■ Required work
Copy the data exactly, keeping every line intact.

■ Input
--- START ---
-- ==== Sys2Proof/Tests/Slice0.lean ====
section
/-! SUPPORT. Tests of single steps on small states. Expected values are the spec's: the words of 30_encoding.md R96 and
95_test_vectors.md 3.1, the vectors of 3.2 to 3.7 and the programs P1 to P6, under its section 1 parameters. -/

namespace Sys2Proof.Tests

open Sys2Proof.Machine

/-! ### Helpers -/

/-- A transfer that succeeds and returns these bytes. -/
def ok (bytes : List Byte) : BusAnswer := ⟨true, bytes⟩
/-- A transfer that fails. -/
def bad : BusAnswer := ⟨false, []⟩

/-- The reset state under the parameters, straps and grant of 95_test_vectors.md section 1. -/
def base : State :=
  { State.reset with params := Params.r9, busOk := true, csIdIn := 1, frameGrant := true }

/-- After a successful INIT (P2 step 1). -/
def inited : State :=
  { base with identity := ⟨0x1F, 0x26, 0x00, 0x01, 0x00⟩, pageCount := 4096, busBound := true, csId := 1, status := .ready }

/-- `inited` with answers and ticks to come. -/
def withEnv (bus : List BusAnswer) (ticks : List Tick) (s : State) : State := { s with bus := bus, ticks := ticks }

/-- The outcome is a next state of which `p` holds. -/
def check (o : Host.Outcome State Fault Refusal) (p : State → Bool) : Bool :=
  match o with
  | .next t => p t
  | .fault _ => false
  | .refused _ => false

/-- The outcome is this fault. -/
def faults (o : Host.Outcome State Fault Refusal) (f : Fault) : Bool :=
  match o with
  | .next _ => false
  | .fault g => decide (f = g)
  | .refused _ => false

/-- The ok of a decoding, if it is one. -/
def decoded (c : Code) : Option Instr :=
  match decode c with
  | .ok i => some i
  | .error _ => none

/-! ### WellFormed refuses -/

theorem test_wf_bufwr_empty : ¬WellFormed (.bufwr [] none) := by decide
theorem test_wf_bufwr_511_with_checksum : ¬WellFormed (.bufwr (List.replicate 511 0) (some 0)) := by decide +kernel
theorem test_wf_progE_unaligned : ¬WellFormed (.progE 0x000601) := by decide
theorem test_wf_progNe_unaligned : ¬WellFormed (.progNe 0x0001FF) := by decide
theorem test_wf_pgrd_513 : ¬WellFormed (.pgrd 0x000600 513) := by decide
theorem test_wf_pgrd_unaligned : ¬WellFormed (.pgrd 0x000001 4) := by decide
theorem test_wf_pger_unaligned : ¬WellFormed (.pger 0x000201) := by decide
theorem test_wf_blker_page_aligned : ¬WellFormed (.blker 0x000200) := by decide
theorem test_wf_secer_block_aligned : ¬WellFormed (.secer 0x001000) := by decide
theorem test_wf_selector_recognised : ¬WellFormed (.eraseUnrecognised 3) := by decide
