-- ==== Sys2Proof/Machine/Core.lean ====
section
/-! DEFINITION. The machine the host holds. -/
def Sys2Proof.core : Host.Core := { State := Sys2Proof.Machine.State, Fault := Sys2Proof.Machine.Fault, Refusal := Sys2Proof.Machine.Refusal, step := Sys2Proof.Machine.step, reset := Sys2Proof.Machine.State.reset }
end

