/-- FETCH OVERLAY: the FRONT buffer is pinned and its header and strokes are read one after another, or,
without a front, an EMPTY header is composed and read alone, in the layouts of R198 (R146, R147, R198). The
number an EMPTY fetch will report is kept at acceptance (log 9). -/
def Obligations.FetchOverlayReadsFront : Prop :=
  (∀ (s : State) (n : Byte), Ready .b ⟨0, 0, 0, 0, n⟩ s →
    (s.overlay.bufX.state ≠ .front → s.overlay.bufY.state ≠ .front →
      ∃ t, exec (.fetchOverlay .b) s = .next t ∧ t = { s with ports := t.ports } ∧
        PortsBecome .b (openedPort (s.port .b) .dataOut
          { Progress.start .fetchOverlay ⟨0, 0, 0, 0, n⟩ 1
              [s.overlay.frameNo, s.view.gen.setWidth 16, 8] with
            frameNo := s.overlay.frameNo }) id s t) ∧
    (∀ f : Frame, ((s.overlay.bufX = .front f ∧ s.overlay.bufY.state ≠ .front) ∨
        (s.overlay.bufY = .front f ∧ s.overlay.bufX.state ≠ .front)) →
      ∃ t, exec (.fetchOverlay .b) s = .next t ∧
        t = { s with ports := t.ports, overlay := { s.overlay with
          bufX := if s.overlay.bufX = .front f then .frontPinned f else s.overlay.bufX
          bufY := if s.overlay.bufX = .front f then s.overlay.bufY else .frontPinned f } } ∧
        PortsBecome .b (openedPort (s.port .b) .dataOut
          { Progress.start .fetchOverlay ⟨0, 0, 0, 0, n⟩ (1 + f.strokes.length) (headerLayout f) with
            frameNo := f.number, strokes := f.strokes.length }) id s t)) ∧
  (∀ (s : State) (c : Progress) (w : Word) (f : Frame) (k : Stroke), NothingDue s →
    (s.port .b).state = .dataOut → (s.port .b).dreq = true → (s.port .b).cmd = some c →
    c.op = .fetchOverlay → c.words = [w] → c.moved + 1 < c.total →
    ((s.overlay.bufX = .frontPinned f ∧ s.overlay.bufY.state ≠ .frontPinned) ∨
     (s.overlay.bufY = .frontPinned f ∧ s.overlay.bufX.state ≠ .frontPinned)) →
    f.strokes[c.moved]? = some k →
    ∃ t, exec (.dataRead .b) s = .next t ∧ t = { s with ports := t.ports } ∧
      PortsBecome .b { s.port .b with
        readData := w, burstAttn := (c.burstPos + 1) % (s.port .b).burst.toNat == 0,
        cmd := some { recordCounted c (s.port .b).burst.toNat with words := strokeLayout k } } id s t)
--- END ---
■ Answer to this task
-- ==== Sys2Proof/Tests/Slice0.lean ====
section
/-! SUPPORT. Tests of single steps on small states. Expected values are the spec's: the words of 30_encoding.md R96 and
95_test_vectors.md 3.1, the vectors of 3.2 to 3.7 and the programs P1 to P6, under its section 1 parameters. -/

namespace Sys2Proof.Tests

open Sys2Proof.Machine

/-! ### Helpers -/

/-- A transfer that succeeds and returns these bytes. -/
def ok (bytes : List Byte) : BusAnswer := ⟨true, bytes⟩
/-- A transfer that fails. -/
def bad : BusAnswer := ⟨false, []⟩

/-- The reset state under the parameters, straps and grant of 95_test_vectors.md section 1. -/
def base : State :=
  { State.reset with params := Params.r9, busOk := true, csIdIn := 1, frameGrant := true }

/-- After a successful INIT (P2 step 1). -/
def inited : State :=
  { base with identity := ⟨0x1F, 0x26, 0x00, 0x01, 0x00⟩, pageCount := 4096, busBound := true, csId := 1, status := .ready }

/-- `inited` with answers and ticks to come. -/
def withEnv (bus : List BusAnswer) (ticks : List Tick) (s : State) : State := { s with bus := bus, ticks := ticks }

/-- The outcome is a next state of which `p` holds. -/
def check (o : Host.Outcome State Fault Refusal) (p : State → Bool) : Bool :=
  match o with
  | .next t => p t
  | .fault _ => false
  | .refused _ => false

/-- The outcome is this fault. -/
def faults (o : Host.Outcome State Fault Refusal) (f : Fault) : Bool :=
  match o with
  | .next _ => false
  | .fault g => decide (f = g)
  | .refused _ => false

/-- The ok of a decoding, if it is one. -/
def decoded (c : Code) : Option Instr :=
  match decode c with
  | .ok i => some i
  | .error _ => none

/-! ### WellFormed refuses -/

theorem test_wf_bufwr_empty : ¬WellFormed (.bufwr [] none) := by decide
theorem test_wf_bufwr_511_with_checksum : ¬WellFormed (.bufwr (List.replicate 511 0) (some 0)) := by decide +kernel
theorem test_wf_progE_unaligned : ¬WellFormed (.progE 0x000601) := by decide
theorem test_wf_progNe_unaligned : ¬WellFormed (.progNe 0x0001FF) := by decide
theorem test_wf_pgrd_513 : ¬WellFormed (.pgrd 0x000600 513) := by decide
theorem test_wf_pgrd_unaligned : ¬WellFormed (.pgrd 0x000001 4) := by decide
theorem test_wf_pger_unaligned : ¬WellFormed (.pger 0x000201) := by decide
theorem test_wf_blker_page_aligned : ¬WellFormed (.blker 0x000200) := by decide
theorem test_wf_secer_block_aligned : ¬WellFormed (.secer 0x001000) := by decide
theorem test_wf_selector_recognised : ¬WellFormed (.eraseUnrecognised 3) := by decide
-- ==== Sys2Proof/Machine/Core.lean ====
section
/-! DEFINITION. The machine the host holds. -/
def Sys2Proof.core : Host.Core := { State := Sys2Proof.Machine.State, Fault := Sys2Proof.Machine.Fault, Refusal := Sys2Proof.Machine.Refusal, step := Sys2Proof.Machine.step, reset := Sys2Proof.Machine.State.reset }
end

/-- FETCH OVERLAY: the FRONT buffer is pinned and its header and strokes are read one after another, or,
without a front, an EMPTY header is composed and read alone, in the layouts of R198 (R146, R147, R198). The
number an EMPTY fetch will report is kept at acceptance (log 9). -/
def Obligations.FetchOverlayReadsFront : Prop :=
  (∀ (s : State) (n : Byte), Ready .b ⟨0, 0, 0, 0, n⟩ s →
    (s.overlay.bufX.state ≠ .front → s.overlay.bufY.state ≠ .front →
      ∃ t, exec (.fetchOverlay .b) s = .next t ∧ t = { s with ports := t.ports } ∧
        PortsBecome .b (openedPort (s.port .b) .dataOut
          { Progress.start .fetchOverlay ⟨0, 0, 0, 0, n⟩ 1
              [s.overlay.frameNo, s.view.gen.setWidth 16, 8] with
            frameNo := s.overlay.frameNo }) id s t) ∧
    (∀ f : Frame, ((s.overlay.bufX = .front f ∧ s.overlay.bufY.state ≠ .front) ∨
        (s.overlay.bufY = .front f ∧ s.overlay.bufX.state ≠ .front)) →
      ∃ t, exec (.fetchOverlay .b) s = .next t ∧
        t = { s with ports := t.ports, overlay := { s.overlay with
          bufX := if s.overlay.bufX = .front f then .frontPinned f else s.overlay.bufX
          bufY := if s.overlay.bufX = .front f then s.overlay.bufY else .frontPinned f } } ∧
        PortsBecome .b (openedPort (s.port .b) .dataOut
          { Progress.start .fetchOverlay ⟨0, 0, 0, 0, n⟩ (1 + f.strokes.length) (headerLayout f) with
            frameNo := f.number, strokes := f.strokes.length }) id s t)) ∧
  (∀ (s : State) (c : Progress) (w : Word) (f : Frame) (k : Stroke), NothingDue s →
    (s.port .b).state = .dataOut → (s.port .b).dreq = true → (s.port .b).cmd = some c →
    c.op = .fetchOverlay → c.words = [w] → c.moved + 1 < c.total →
    ((s.overlay.bufX = .frontPinned f ∧ s.overlay.bufY.state ≠ .frontPinned) ∨
     (s.overlay.bufY = .frontPinned f ∧ s.overlay.bufX.state ≠ .frontPinned)) →
    f.strokes[c.moved]? = some k →
    ∃ t, exec (.dataRead .b) s = .next t ∧ t = { s with ports := t.ports } ∧
      PortsBecome .b { s.port .b with
        readData := w, burstAttn := (c.burstPos + 1) % (s.port .b).burst.toNat == 0,
        cmd := some { recordCounted c (s.port .b).burst.toNat with words := strokeLayout k } } id s t)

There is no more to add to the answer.